After you have done that, you want to create a new 'Source'. Use the + symbol to create a new source and then locate 'Video Capture Device'. Click 'Create', and then you will be presented with the below window.
In this window, you are going to be choosing what device you want to capture video from. Make sure to have your camera plugged into the Cam Link and turned on for you to use it. Select 'Cam Link' to use your camera. Next, you want to head down to 'Configure Video', and in this setting, you can change your brightness, contrast, hue, and saturation. These settings depend on the camera you are using, the background you have in your room, and the lighting you have. I would recommend fiddling around with all of these settings until you think you have the best quality image displayed in the preview window.
Next, you want to head down to 'Resolution/ FPS Type', and set the 'Resolution' to 'Custom'. Now you want to choose what kind of resolution you want to be shooting in. The same goes for 'FPS'. These settings really depend on what kind of camera you own. For me, I set my resolution to 1920x1080 at 60FPS. For streaming, this is the most common setting.
After you have done all that hit 'Okay', and you should be ready to go!
The Cam Link makes connecting cameras to your PC extremely simple and easy.

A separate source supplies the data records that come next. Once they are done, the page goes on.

-- ==== Sys2Proof/Machine/CollCmds.lean ====
section
/-! DEFINITION. Link ports and collectives (09_collectives R344 to R371): one meaning for each row. -/

namespace Sys2Proof.Machine

/-- CHUNK (R358). -/
def execChunk (t : Time) (port : Fin 2) (rank : Nat) (man : List Byte) (payload : List Byte) (par : Option Nat) (s : State) :
    Host.Outcome State Fault Refusal :=
  .next (((s.timed t).crossing [.lclk, .eclk] (.linkPort, port.val) par (State.receive port rank man payload)).settle)

/-- ACK (R359). -/
def execAck (t : Time) (port : Fin 2) (rank : Nat) (man : List Byte) (par : Option Nat) (s : State) :
    Host.Outcome State Fault Refusal :=
  .next (((s.timed t).crossing [.lclk, .eclk] (.linkPort, port.val) par (State.receive port rank man [])).settle)

/-- NACK (R359). -/
def execNack (t : Time) (port : Fin 2) (rank : Nat) (man : List Byte) (par : Option Nat) (s : State) :
    Host.Outcome State Fault Refusal :=
  .next (((s.timed t).crossing [.lclk, .eclk] (.linkPort, port.val) par (State.receive port rank man [])).settle)

/-- NOTICE (R370). -/
def execNotice (t : Time) (port : Fin 2) (rank : Nat) (man : List Byte) (par : Option Nat) (s : State) :
    Host.Outcome State Fault Refusal :=
  .next (((s.timed t).crossing [.lclk, .eclk] (.linkPort, port.val) par (State.receive port rank man [])).settle)

/-- CHUNK_SEND (R347). -/
def execChunkSend (t : Time) (port : Fin 2) (par : Option Nat) (s : State) : Host.Outcome State Fault Refusal :=
  .next (((s.timed t).crossing [.eclk, .lclk] (.linkPort, port.val) par (State.chunkSend port)).settle)

/-- NO_SPACE_RESEND (R359). -/
def execNoSpaceResend (t : Time) (stream : Nat) (chunk : Nat) (s : State) : Host.Outcome State Fault Refusal :=
  .next (((s.timed t).clocked [.eclk] (State.noSpaceResend stream chunk)).settle)

/-- RECV_TIMEOUT (R360). -/
def execRecvTimeout (t : Time) (stream : Nat) (s : State) : Host.Outcome State Fault Refusal :=
  .next (((s.timed t).clocked [.eclk] (State.recvTimeout stream)).settle)

/-- SEND_TIMEOUT (R361). -/
def execSendTimeout (t : Time) (stream : Nat) (chunk : Nat) (s : State) : Host.Outcome State Fault Refusal :=
  .next (((s.timed t).clocked [.eclk] (State.sendTimeout stream chunk)).settle)

/-- COLL_PROJECTION (R366). -/
def execCollProjection (t : Time) (stream : Nat) (s : State) : Host.Outcome State Fault Refusal :=
  .next (((s.timed t).clocked [.eclk] (State.project stream)).settle)

/-- RATE_MEASURE (R411). -/
def execRateMeasure (t : Time) (group : Nat) (s : State) : Host.Outcome State Fault Refusal :=
  .next ((s.timed t).clocked [.eclk] (State.measureRate group))

end Sys2Proof.Machine
end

Since there is no software and the device is literally plug-and-play, it means buyers can begin using the Cam Link within minutes of unboxing it.

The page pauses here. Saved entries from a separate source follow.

/-- TEST descriptors: the test starts when no other runs or waits, else it waits (R518, R524, R525). -/
def Obligations.TestsWait : Prop :=
  ∀ (t : Time) (n : Nat) (r : Run) (s : State), s.working = true → s.headRun n = some r → r.kind = 0x42 →
    r.started = false → r.finished = false → r.inSeq = true →
    (∀ (c : Instr) (x : CoreTest),
      (c = .testLbist t n ∧ dOp r.desc = 0 ∧ x = { CoreTest.new (dCore r.desc) 2 true false false n with order := r.order } ∨
        c = .testMbist t n ∧ dOp r.desc = 1 ∧ x = { CoreTest.new (dCore r.desc) 2 false true false n with order := r.order } ∨
        c = .ferryNow t n ∧ dOp r.desc = 2 ∧ x = { CoreTest.new (dCore r.desc) 2 true true true n with order := r.order }) →
      dCore r.desc ≠ 255 →
      (∀ y, s.test.running = some y → Settles c s fun u => u.test.running = some y ∧ x ∈ u.test.waiting ∧
        ∃ z, u.headRun n = some z ∧ z.started = true ∧ z.finished = false) ∧
      (∀ k : Fin 16, s.test.running = none → s.test.waiting = [] → dCore r.desc = k.val → s.eligibleCore k = true →
        s.testReady x k = true → Settles c s fun u =>
          u.test.running = some { x with man := if s.test.pkgValid then some s.test.pkgManifest else none } ∧ u.test.waiting = [] ∧
            (u.core k).fn = ⟨if (s.core k).keepOff then .shutting else .pendingOn, .before⟩ ∧
            ∃ z, u.headRun n = some z ∧ z.started = true ∧ z.finished = false)) ∧
    (dOp r.desc = 1 → dCore r.desc = 255 →
      (∀ y, s.aloneFor n = true → s.test.running = some y → Settles (.testMbistShared t n) s fun u => u.test.running = some y ∧
        { CoreTest.new 16 2 false true false n with order := r.order } ∈ u.test.waiting ∧
          ∃ z, u.headRun n = some z ∧ z.started = true ∧ z.finished = false) ∧
      (s.aloneFor n = true → s.test.running = none → s.test.waiting = [] → Settles (.testMbistShared t n) s fun u =>
        u.test.running = some { CoreTest.new 16 2 false true false n with order := r.order, part := 1 } ∧ u.test.waiting = [] ∧
          ∃ z, u.headRun n = some z ∧ z.started = true ∧ z.finished = false) ∧
      (s.aloneFor n = false → Settles (.testMbistShared t n) s fun u => u.test = s.test ∧
        ∃ z, u.headRun n = some z ∧ z.finished = true ∧ z.status = 0x14))

/-- LOAD_PACKAGE with a manifest, whose package is then asked for at its STORE_OFFSET in units of 8 bytes, with bytes that are none, and with a
manifest on a held channel. -/
def Obligations.LoadPackage : Prop :=
  ∀ (t : Time) (n : Nat) (img : Image) (r : Run) (s : State), s.working = true → s.portsUp = true → s.headRun n = some r → r.kind = 0x42 →
    dOp r.desc = 3 → r.started = false → r.finished = false → r.inSeq = true → s.test.pkg = none →
    (s.spanHeld (dArgB r.desc) 128 = true → exec (.loadPackage t n img none) s = .next { s with time := t }.settle) ∧
    (s.spanHeld (dArgB r.desc) 128 = false → s.spanBad img (dArgB r.desc) 128 = false →
      (byteBits (imgRead img (dArgB r.desc) 128) 31 0 = 0x4D504A44 → manLength (imgRead img (dArgB r.desc) 128) ≠ 0 →
        Settles (.loadPackage t n img none) s fun u =>
          u.test.pkg = some { stream := some n, manifest := imgRead img (dArgB r.desc) 128, bytes := [], err := false
                              offset := manOffset (imgRead img (dArgB r.desc) 128)
                              len := ceilDiv (manLength (imgRead img (dArgB r.desc) 128)) 8 * 8 } ∧
          u.test.pkgValid = s.test.pkgValid ∧ ∃ z, u.headRun n = some z ∧ z.started = true) ∧
      (byteBits (imgRead img (dArgB r.desc) 128) 31 0 ≠ 0x4D504A44 ∨ manLength (imgRead img (dArgB r.desc) 128) = 0 →
        Settles (.loadPackage t n img none) s fun u =>
          (∀ p, u.test.pkg = some p → p.stream = none) ∧ u.test.pkgValid = s.test.pkgValid ∧ Sent s u 0x95 .corrected))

The only thing I can really knock off the Cam Link is that the housing is the same as the previous generation of Cam Link, which could confuse someone who owns multiple Cam Link devices.
Elgato has done it once again; they have found a problem in the streaming market and provided a solution that cannot go unrecognized.
In particular, for streamers, I believe the Cam Link will or already has become one of the necessary key components of a streaming setup. If you have been streaming for a while or looking to upgrade from your webcam to a camera that brings a bit more quality to your stream, you really should consider picking up a Cam Link.
Elgato is no stranger to finding common problems in the streaming market and providing affordable easy-to-use solutions -- and the Cam Link is by no means an exception. If you want to toss that average webcam out and move towards recording in glorious 4K, or even 1080p at 60FPS, then look no further than the Cam Link.
Elgato has your back when it comes to streaming gear, let the Cam Link and your new camera deal with your immaculate front.
The Bottom Line
Elgato has provided a solution to the streaming market that cannot go unnoticed. Cam Link brings a world of convenience and utility to streamers, and has undoubtedly become a part of the standard streaming setup.